REQUIREMENT >>
Whenever a line in the entries below contains the string "Obligations", copy that line.

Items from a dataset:
theorem State.requireShape_answers (legal : Bool) {run : Result} (h : s.Answers i run) :
    s.Answers i (s.requireShape legal run) := by
  unfold State.requireShape
  split
  · exact h
  · exact s.answers_next _

theorem State.deliver_answers {e : Except Refusal F32} (h : ∀ r, e = .error r → ReadFails s i r) :
    s.Answers i (s.deliver e) := by
  cases e with
  | ok x => exact s.answers_next _
  | error r => exact .inr ⟨r, rfl, h r rfl⟩

/-- A command answers a next state or is refused for a read; no command stops on a port fault. -/
theorem exec_answers (i : Instr) (s : State) : s.Answers i (exec i s) := by
  cases i with
  | split => exact State.command_answers (State.requireTable_answers fun _ => s.answers_next _)
  | near =>
    refine State.command_answers (State.requireTable_answers fun h0 => ?_)
    split
    · exact s.answers_next _
    · exact .inr ⟨_, rfl, .near h0 ‹_›⟩
  | lin => exact State.command_answers (State.requireTable_answers fun h0 => State.deliver_answers fun _ => .lin h0)
  | herm => exact State.command_answers (State.requireTable_answers fun h0 => State.deliver_answers fun _ => .herm h0)
  | saw => exact State.command_answers (s.answers_next _)
  | sawd => exact State.command_answers (s.answers_next _)
  | pulse => exact State.command_answers (State.requireShape_answers _ (s.answers_next _))
  | tri => exact State.command_answers (s.answers_next _)
  | tria => exact State.command_answers (State.requireShape_answers _ (s.answers_next _))
  | bherm =>
    refine State.command_answers (State.requireTable_answers fun h0 => State.requireBatch_answers fun hb => ?_)
    split
    · exact s.answers_next _
    · exact .inr ⟨_, rfl, .bherm h0 hb ‹_›⟩

/-- A write to a mapped slot is never a port fault: it answers a next state, or it issues a command that is refused. -/
theorem writeTarget_answers (s : State) (x : Target) (v : Slot) :
    (∃ t, s.writeTarget x v = .next t) ∨ ∃ i r, s.writeTarget x v = .refused r ∧ ReadFails s i r := by
  unfold State.writeTarget
  split
  · exact .inl ⟨s, rfl⟩
  · cases x with
    | reg r =>
      cases r with
      | cmd =>
        simp only [State.writeReg, State.issue]
        split
        · exact (exec_answers _ s).imp_right fun hr => ⟨_, hr⟩
        · exact .inl ⟨_, rfl⟩
      | _ => exact .inl ⟨_, rfl⟩
    | _ => exact .inl ⟨_, rfl⟩

/-- An accepted event is performed, or it issues a command that is refused. -/
theorem perform_of_acceptable {e : PortEvent} (hc : s.cfg.wellFormed = true) (he : acceptable s.cfg e) :
    (∃ t, s.perform e = .next t) ∨ ∃ i r, s.perform e = .refused r ∧ ReadFails s i r := by
  cases e with
  | hostWrite a bits v =>
    obtain ⟨x, hx⟩ := (checkAccess_ok_iff hc).mpr he
    simp only [State.perform, State.hostWrite, hx]
    exact writeTarget_answers s x v
  | hostRead a bits =>
    obtain ⟨x, hx⟩ := (checkAccess_ok_iff hc).mpr he
    simp only [State.perform, State.hostRead, hx]
    exact .inl ⟨_, rfl⟩
  | reset => exact .inl ⟨_, rfl⟩

/-- An event the port does not accept ends in a port fault (20_memory.md R58). -/
theorem perform_of_not_acceptable {e : PortEvent} (hc : s.cfg.wellFormed = true) (he : ¬ acceptable s.cfg e) :
    ∃ f, s.perform e = .fault f := by
  cases e with
  | hostWrite a bits v =>
    cases hx : checkAccess s.cfg a bits with
    | ok x => exact absurd ((checkAccess_ok_iff hc).mp ⟨x, hx⟩) he
    | error f => exact ⟨f, by simp only [State.perform, State.hostWrite, hx]⟩
  | hostRead a bits =>
    cases hx : checkAccess s.cfg a bits with
    | ok x => exact absurd ((checkAccess_ok_iff hc).mp ⟨x, hx⟩) he
    | error f => exact ⟨f, by simp only [State.perform, State.hostRead, hx]⟩
  | reset => exact absurd trivial he

/-- Settles O8: an accepted event answers a next state or a refusal, any other a port fault. -/
theorem refusedAccessHasNoStep : Obligations.RefusedAccessHasNoStep := by
  intro s e rest hc hp
  rw [step_of_port hp]
  refine ⟨?_, perform_of_not_acceptable (s := s.accept rest) hc⟩
  rintro ⟨f, hf⟩ he
  rcases perform_of_acceptable (s := s.accept rest) hc he with ⟨t, ht⟩ | ⟨i, r, hr, -⟩
  · cases hf.symm.trans ht
  · cases hf.symm.trans hr

end

/-! ## Reads, and writes of an entry -/

section
variable {s : State} {i : Nat} {v : Slot} {rest : List PortEvent}

/-- What a slot reads as does not depend on the model's own port (20_memory.md R57). -/
theorem readTarget_port (s : State) (rest : List PortEvent) (d : Option Slot) (x : Target) :
    { s with port := rest, rdata := d }.readTarget x = s.readTarget x := by
  cases x with
  | reg r => cases r <;> rfl
  | tmem i => rfl
  | pbuf i => rfl
  | obuf i => rfl

/-- Settles O13: the first read reaches a slot, whose value it leaves for the second. -/
theorem readsChangeNothingAndRepeat : Obligations.ReadsChangeNothingAndRepeat := by
  intro s t a bits rest hp hstep
  have hperformed : Performed (s.accept (.hostRead a bits :: rest)) (.hostRead a bits) t :=
    State.perform_next ((step_of_port hp).symm.trans hstep)
  cases hperformed with
  | @returned _ x hx =>
    refine ⟨by rw [readTarget_accept]; rfl, nofun, ?_⟩
    have hsecond := read_step (s := (s.accept (.hostRead a 64 :: rest)).answer (s.readTarget x)) rfl hx
    rw [readTarget_accept, hsecond]
    exact congrArg (fun d => Host.Outcome.next { s with port := rest, rdata := some d }) (readTarget_port s _ _ x)

/-- A written entry reads as its bits, zero-extended (20_memory.md R57). -/
theorem readEntry_some {n : Nat} {m : Memory n} {b : BitVec n} (h : Memory.read m i = some b) (s : State) (id : MemId)
    (width : Nat) : s.readEntry id width m i = b.setWidth 64 := by
  rw [State.readEntry, h]

/-- A TMEM entry just written reads as the low 32 bits. -/
theorem readTarget_setTmem (s : State) (i : Nat) (v : Slot) :
    (s.setTmem i v).readTarget (.tmem i) = BitVec.ofNat 64 (v.toNat % 2 ^ 32) := by
  rw [State.readTarget, State.setTmem_tmem, readEntry_some (Memory.read_write_same _ _ _), setWidth_w_eq]

/-- A PBUF entry just written reads as the low W bits. -/
theorem readTarget_setPbuf (s : State) (i : Nat) (v : Slot) :
    (s.setPbuf i v).readTarget (.pbuf i) = BitVec.ofNat 64 (v.toNat % 2 ^ s.cfg.w) := by
  rw [State.readTarget, State.setPbuf_pbuf, readEntry_some (Memory.read_write_same _ _ _), BitVec.setWidth_eq,
    setWidth_w_eq]

theorem writeTarget_tmem (h : s.fault = false) (i : Nat) (v : Slot) : s.writeTarget (.tmem i) v = .next (s.setTmem i v) := by
  simp [State.writeTarget, h]

theorem writeTarget_pbuf (h : s.fault = false) (i : Nat) (v : Slot) : s.writeTarget (.pbuf i) v = .next (s.setPbuf i v) := by
  simp [State.writeTarget, h]

/-- Settles O14: each access reaches its entry, and a read after a write of the entry finds the bits written. -/
theorem memoryWritesAreReadBack : Obligations.MemoryWritesAreReadBack := by
  intro s i v rest hc hf
  refine ⟨fun hi hp => ?_, fun hi hp => ?_, fun x hi hx hp => ?_⟩
  · have haccess := checkAccess_tmem hc hi
    have hwrite := (write_step hp haccess).trans (writeTarget_tmem (s := s.accept _) hf i v)
    exact ⟨_, _, hwrite, read_step rfl haccess, congrArg some (readTarget_setTmem _ i v),
      fun j hj => Memory.read_write_other _ _ _ _ hj, rfl, rfl⟩
  · have haccess := checkAccess_pbuf hc hi
    have hwrite := (write_step hp haccess).trans (writeTarget_pbuf (s := s.accept _) hf i v)
    exact ⟨_, _, hwrite, read_step rfl haccess, congrArg some (readTarget_setPbuf _ i v),
      fun j hj => Memory.read_write_other _ _ _ _ hj, rfl, rfl⟩
  · rw [read_step hp (checkAccess_obuf hc hi), State.readTarget, readEntry_some hx, BitVec.ofNat_toNat]

end

end Sys2Proof.Machine
end

section
/-! With every entry written, accepted accesses never stop the block (spec 20_memory.md R55, R58, 60_exceptions.md R196,
70_reset_and_hazards.md R201): O29. -/
namespace Sys2Proof.Machine

variable {s t : State}

/-! ## A command of a filled block is never refused -/

/-- A neighbour of a legal table lies in the table (41_table_sampler.md R110). -/
theorem nbIndex_lt {c : Config} {k : Nat} {n : Slot} (hc : c.wellFormed = true) (hk : k ≤ c.tmaxLog2)
    (h : n.toNat = 2 ^ k) (i : BitVec c.w) (d : Int) : nbIndex n i d < 2 ^ k := by
  rw [nbIndex, BitVec.toNat_and, tableMask_toNat hc hk h, Nat.and_two_pow_sub_one_eq_mod]
  exact Nat.mod_lt _ (Nat.two_pow_pos k)

section
variable (h : s.Inv) (hfill : s.filled)
include h hfill

/-- A table that is set is written, each of its `2 ^ k` entries. -/
theorem State.filled_table (h0 : s.tsize ≠ 0#64) :
    ∃ k ≤ s.cfg.tmaxLog2, s.tsize.toNat = 2 ^ k ∧ ∀ j < 2 ^ k, Memory.read s.tmem j ≠ none := by
  obtain ⟨k, -, hk, hn⟩ := h.tsize_pow h0
  have hle : 2 ^ k ≤ s.cfg.tmax := Nat.pow_le_pow_right (by norm_num) hk
  exact ⟨k, hk, hn, fun j hj => hfill.1 j (hj.trans_le hle)⟩

/-- The entry at the phase's index can be read. -/
theorem State.indexed_ok (h0 : s.tsize ≠ 0#64) : ∃ v, s.tmemAt (phaseIndex s.tsize s.phaseW).toNat = .ok v := by
  obtain ⟨k, hk, hn, hread⟩ := State.filled_table h hfill h0
  obtain ⟨v, hv⟩ := Option.ne_none_iff_exists'.mp (hread _ (phaseIndex_lt hn (legal_pow_lt h.cfgLegal hk).le s.phaseW))
  exact ⟨v, State.tmemAt_some hv⟩

/-- A neighbour's entry is written. -/
theorem State.neighbour_written (h0 : s.tsize ≠ 0#64) (i : BitVec s.cfg.w) (d : Int) :
    Memory.read s.tmem (nbIndex s.tsize i d) ≠ none := by
  obtain ⟨k, hk, hn, hread⟩ := State.filled_table h hfill h0
  exact hread _ (nbIndex_lt h.cfgLegal hk hn i d)

theorem State.linAt_ok (h0 : s.tsize ≠ 0#64) (p : BitVec s.cfg.w) : ∃ x, s.linAt p = .ok x := by
  have hnb := fun d => State.nb_ok_iff.mpr (State.neighbour_written h hfill h0 (phaseIndex s.tsize p) d)
  obtain ⟨x0, hx0⟩ := hnb 0
  obtain ⟨x1, hx1⟩ := hnb 1
  exact ⟨_, by rw [State.linAt, hx0, hx1]⟩

theorem State.hermAt_ok (h0 : s.tsize ≠ 0#64) (p : BitVec s.cfg.w) : ∃ x, s.hermAt p = .ok x :=
  State.hermAt_ok_iff.mpr fun d _ => State.neighbour_written h hfill h0 _ d

theorem State.batchElement_ok (h0 : s.tsize ≠ 0#64) {i : Nat} (hi : i < s.cfg.bmax) :
    ∃ v, s.batchElement i = .ok v := by
  obtain ⟨p, hp⟩ := Option.ne_none_iff_exists'.mp (hfill.2 i hi)
  obtain ⟨x, hx⟩ := State.hermAt_ok h hfill h0 (p.setWidth s.cfg.w)
  exact ⟨x.bits (s.nanPayload i), by simp only [State.batchElement, State.pbufAt_some hp, hx]⟩

/-- Every read of a command of a filled block succeeds. -/
theorem ReadFails.not_filled {i : Instr} {r : Refusal} (hr : ReadFails s i r) : False := by
  cases hr with
  | near h0 hr =>
    obtain ⟨v, hv⟩ := State.indexed_ok h hfill h0
    cases hv.symm.trans hr
  | lin h0 hr =>
    obtain ⟨x, hx⟩ := State.linAt_ok h hfill h0 s.phaseW
    cases hx.symm.trans hr
  | herm h0 hr =>
    obtain ⟨x, hx⟩ := State.hermAt_ok h hfill h0 s.phaseW
    cases hx.symm.trans hr
  | bherm h0 hb hr =>
    obtain ⟨m, hm⟩ := State.batch_ok fun i hi => State.batchElement_ok h hfill h0 (hi.trans_le (legalBatch_le hb))
    cases hm.symm.trans hr
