-- ==== Sys2Proof/Word.lean ====
section
/-! DEFINITION. The word and byte types of the model, little-endian numbers, exact energies and times. -/

namespace Sys2Proof

/-- A host-visible register (R7). -/
abbrev Word := BitVec 32

/-- One byte. -/
abbrev Byte := BitVec 8

/-- A point of time or a length of time in nanoseconds. -/
abbrev Nanos := Nat

end Sys2Proof
end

TASK RESPONSE >>
theorem refusedAccessHasNoStep : Obligations.RefusedAccessHasNoStep := by
theorem readsChangeNothingAndRepeat : Obligations.ReadsChangeNothingAndRepeat := by
theorem memoryWritesAreReadBack : Obligations.MemoryWritesAreReadBack := by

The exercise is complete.